Directions> Each line of the entries below that holds "reads" is needed, copied in full.

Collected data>

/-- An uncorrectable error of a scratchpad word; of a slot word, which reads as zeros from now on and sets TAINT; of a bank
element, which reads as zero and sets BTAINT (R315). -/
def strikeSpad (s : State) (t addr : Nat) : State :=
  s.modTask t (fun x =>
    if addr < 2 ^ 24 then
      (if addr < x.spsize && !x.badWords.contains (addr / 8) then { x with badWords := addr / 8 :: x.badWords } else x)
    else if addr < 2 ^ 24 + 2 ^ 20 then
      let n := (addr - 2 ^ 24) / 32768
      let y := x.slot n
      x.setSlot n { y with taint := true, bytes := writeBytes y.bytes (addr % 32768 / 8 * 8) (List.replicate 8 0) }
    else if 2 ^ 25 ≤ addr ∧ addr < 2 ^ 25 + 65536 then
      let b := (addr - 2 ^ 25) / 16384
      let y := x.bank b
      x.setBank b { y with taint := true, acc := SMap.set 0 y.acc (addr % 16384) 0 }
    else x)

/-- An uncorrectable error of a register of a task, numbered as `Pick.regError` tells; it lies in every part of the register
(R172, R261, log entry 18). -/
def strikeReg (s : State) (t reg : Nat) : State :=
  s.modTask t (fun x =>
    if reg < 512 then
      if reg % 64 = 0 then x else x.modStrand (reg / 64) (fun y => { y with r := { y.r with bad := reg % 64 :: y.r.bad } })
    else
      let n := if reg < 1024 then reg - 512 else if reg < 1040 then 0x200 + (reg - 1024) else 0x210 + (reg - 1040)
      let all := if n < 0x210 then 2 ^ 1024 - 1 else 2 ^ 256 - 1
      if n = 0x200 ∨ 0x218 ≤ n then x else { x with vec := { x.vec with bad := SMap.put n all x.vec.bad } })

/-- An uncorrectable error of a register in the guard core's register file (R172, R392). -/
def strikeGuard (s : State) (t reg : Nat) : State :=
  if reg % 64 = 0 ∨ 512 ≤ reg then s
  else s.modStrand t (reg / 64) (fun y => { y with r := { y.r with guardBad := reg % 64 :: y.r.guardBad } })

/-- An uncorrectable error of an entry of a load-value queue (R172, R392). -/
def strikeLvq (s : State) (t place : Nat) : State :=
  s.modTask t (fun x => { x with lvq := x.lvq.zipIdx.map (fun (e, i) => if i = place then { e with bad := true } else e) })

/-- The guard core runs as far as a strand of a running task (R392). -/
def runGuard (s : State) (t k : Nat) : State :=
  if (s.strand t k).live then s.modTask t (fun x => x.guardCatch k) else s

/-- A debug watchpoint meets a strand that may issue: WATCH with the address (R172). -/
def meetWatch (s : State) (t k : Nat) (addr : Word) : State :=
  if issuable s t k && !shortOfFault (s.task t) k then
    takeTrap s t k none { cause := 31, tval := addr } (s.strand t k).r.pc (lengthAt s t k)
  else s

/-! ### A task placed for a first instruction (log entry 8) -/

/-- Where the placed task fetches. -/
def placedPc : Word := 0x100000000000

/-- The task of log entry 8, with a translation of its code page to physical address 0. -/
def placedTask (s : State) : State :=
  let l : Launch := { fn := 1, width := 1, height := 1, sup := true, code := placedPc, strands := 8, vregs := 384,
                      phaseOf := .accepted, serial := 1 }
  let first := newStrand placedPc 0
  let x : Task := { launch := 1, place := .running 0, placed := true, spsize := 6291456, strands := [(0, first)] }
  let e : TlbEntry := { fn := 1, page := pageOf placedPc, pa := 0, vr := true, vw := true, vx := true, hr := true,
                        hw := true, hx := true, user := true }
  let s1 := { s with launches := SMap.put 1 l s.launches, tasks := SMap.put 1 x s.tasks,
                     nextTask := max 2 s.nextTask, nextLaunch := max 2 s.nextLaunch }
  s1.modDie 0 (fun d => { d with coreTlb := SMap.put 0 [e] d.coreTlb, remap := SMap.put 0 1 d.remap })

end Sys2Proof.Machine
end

Answer section>
/-- An uncorrectable error of a scratchpad word; of a slot word, which reads as zeros from now on and sets TAINT; of a bank
element, which reads as zero and sets BTAINT (R315). -/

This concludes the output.